# INSTRUCTIONS FOR THE TASK:
Beneath this instruction is a block of data; output from it exactly the lines that run from the one containing "(if f 0 8 = 4" through the one containing "(decide (1 ≤", inclusive.

___ MATERIAL SHOWN ___

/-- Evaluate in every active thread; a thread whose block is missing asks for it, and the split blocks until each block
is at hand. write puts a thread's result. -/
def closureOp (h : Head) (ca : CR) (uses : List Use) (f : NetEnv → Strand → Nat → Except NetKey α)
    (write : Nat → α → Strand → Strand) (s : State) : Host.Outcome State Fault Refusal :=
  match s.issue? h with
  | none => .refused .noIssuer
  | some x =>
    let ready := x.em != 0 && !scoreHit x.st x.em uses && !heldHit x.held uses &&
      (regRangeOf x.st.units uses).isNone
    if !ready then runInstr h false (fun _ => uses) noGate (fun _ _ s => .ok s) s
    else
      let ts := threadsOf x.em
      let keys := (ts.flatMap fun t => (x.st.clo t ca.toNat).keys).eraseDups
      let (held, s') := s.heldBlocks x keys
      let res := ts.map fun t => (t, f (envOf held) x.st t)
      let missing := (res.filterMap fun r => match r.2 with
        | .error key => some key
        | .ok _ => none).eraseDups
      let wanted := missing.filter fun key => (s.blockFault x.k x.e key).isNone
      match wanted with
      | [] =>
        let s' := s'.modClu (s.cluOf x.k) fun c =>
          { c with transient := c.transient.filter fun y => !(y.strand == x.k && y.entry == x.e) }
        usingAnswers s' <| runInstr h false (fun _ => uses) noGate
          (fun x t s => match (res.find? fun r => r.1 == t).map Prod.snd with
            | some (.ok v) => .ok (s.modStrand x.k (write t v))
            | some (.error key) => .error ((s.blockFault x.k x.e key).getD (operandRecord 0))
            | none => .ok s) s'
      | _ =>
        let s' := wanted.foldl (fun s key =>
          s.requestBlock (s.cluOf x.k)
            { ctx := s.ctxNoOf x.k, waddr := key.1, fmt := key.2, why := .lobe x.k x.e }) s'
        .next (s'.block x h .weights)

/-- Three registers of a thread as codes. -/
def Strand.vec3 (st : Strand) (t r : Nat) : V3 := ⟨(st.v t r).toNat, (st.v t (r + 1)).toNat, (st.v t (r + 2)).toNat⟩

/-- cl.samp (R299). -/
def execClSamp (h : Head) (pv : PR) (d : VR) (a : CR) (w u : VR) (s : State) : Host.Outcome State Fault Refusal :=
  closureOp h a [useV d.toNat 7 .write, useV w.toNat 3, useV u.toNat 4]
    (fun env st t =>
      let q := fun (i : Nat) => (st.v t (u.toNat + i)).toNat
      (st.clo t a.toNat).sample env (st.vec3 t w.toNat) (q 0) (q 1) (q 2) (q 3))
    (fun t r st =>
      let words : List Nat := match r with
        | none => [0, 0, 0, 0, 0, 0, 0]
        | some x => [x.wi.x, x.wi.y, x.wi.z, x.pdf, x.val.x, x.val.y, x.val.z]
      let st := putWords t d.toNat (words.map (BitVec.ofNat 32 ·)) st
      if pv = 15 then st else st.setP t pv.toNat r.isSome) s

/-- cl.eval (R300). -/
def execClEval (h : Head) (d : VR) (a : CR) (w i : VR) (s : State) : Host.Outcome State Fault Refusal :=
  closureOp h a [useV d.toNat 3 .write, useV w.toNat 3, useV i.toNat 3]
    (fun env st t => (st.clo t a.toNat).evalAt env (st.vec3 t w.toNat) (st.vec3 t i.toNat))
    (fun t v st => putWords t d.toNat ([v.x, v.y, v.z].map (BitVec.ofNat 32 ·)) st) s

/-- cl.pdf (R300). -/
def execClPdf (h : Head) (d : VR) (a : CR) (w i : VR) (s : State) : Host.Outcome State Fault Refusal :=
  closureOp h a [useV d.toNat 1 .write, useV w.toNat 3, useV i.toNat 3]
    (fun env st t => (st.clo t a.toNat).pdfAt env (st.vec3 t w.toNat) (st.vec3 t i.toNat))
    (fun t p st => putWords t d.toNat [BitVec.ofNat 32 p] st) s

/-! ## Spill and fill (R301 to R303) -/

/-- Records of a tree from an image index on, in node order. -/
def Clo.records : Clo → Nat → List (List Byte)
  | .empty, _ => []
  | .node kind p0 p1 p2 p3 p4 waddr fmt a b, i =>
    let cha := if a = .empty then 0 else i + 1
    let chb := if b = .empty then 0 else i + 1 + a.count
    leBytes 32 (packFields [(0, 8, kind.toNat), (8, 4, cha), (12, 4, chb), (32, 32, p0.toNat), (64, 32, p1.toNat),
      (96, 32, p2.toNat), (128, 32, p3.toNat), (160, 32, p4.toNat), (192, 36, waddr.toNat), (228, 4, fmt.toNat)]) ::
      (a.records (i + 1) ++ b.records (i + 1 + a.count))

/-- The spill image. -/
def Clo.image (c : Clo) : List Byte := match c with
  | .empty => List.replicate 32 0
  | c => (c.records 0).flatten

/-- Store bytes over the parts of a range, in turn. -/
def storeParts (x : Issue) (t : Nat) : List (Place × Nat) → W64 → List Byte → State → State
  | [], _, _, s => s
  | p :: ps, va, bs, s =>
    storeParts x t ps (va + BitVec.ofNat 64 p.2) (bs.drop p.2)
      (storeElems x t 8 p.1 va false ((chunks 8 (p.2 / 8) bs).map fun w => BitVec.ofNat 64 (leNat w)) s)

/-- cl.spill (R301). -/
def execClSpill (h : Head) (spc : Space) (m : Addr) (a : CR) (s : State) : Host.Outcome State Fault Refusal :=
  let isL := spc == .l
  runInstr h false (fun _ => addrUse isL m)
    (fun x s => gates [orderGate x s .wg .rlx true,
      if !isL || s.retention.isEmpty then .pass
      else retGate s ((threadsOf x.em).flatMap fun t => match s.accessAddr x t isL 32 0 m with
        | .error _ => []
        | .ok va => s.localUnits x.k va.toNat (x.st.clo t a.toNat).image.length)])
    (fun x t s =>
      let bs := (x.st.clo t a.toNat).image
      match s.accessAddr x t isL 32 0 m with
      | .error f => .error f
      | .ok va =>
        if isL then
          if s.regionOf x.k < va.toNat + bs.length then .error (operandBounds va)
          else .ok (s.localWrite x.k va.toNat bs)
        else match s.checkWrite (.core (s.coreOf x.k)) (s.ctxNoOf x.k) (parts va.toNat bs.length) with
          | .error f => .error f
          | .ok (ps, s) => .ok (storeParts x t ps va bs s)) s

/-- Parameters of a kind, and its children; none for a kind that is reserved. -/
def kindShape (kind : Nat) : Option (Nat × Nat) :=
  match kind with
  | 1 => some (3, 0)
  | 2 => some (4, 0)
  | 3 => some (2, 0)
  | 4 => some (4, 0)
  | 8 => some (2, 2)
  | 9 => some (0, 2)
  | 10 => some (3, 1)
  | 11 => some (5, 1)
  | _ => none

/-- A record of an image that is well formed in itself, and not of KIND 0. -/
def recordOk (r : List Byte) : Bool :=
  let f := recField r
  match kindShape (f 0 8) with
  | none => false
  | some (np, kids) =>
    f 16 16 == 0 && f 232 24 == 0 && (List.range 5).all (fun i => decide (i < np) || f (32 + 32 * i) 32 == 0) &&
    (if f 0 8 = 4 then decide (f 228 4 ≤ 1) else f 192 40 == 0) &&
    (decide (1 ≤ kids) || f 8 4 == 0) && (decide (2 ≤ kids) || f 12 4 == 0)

___
___ MATERIAL SHOWN ___

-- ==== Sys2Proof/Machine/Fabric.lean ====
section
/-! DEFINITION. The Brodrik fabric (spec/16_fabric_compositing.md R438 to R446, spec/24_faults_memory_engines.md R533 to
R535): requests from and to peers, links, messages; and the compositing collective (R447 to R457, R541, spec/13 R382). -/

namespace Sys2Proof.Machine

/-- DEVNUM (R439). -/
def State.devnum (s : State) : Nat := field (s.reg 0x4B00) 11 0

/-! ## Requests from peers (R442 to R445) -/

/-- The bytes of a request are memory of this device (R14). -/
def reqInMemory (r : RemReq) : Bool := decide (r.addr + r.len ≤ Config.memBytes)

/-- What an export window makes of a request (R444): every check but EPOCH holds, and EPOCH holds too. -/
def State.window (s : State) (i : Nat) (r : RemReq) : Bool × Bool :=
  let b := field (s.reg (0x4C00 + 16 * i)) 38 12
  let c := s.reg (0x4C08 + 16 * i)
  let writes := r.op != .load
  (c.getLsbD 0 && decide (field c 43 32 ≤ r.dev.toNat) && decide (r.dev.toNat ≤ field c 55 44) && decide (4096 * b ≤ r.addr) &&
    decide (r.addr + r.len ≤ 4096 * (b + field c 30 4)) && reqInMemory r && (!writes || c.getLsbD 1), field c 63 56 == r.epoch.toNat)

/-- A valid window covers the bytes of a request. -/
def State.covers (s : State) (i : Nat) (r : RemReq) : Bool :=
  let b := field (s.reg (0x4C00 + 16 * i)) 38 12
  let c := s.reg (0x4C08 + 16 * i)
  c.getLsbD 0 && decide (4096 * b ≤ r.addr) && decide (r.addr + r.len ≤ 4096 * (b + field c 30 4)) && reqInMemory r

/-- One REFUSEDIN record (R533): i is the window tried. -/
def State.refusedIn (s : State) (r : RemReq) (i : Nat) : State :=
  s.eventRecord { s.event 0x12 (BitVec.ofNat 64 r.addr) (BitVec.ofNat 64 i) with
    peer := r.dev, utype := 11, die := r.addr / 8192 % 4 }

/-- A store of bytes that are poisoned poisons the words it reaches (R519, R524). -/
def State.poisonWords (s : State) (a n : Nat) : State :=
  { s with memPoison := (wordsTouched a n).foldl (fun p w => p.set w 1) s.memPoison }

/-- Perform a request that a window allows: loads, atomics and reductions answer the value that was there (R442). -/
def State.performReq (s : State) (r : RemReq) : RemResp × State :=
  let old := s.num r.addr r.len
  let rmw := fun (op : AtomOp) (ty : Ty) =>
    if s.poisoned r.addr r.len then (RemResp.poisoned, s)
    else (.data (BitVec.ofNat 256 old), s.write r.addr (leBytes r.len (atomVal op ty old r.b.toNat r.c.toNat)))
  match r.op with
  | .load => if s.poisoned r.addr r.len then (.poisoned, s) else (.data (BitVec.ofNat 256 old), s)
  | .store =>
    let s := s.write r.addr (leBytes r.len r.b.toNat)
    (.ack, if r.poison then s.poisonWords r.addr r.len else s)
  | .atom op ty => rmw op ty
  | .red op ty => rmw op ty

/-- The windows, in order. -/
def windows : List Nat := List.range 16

___

# ANSWER SPACE:
    (if f 0 8 = 4 then decide (f 228 4 ≤ 1) else f 192 40 == 0) &&
    (decide (1 ≤ kids) || f 8 4 == 0) && (decide (2 ≤ kids) || f 12 4 == 0)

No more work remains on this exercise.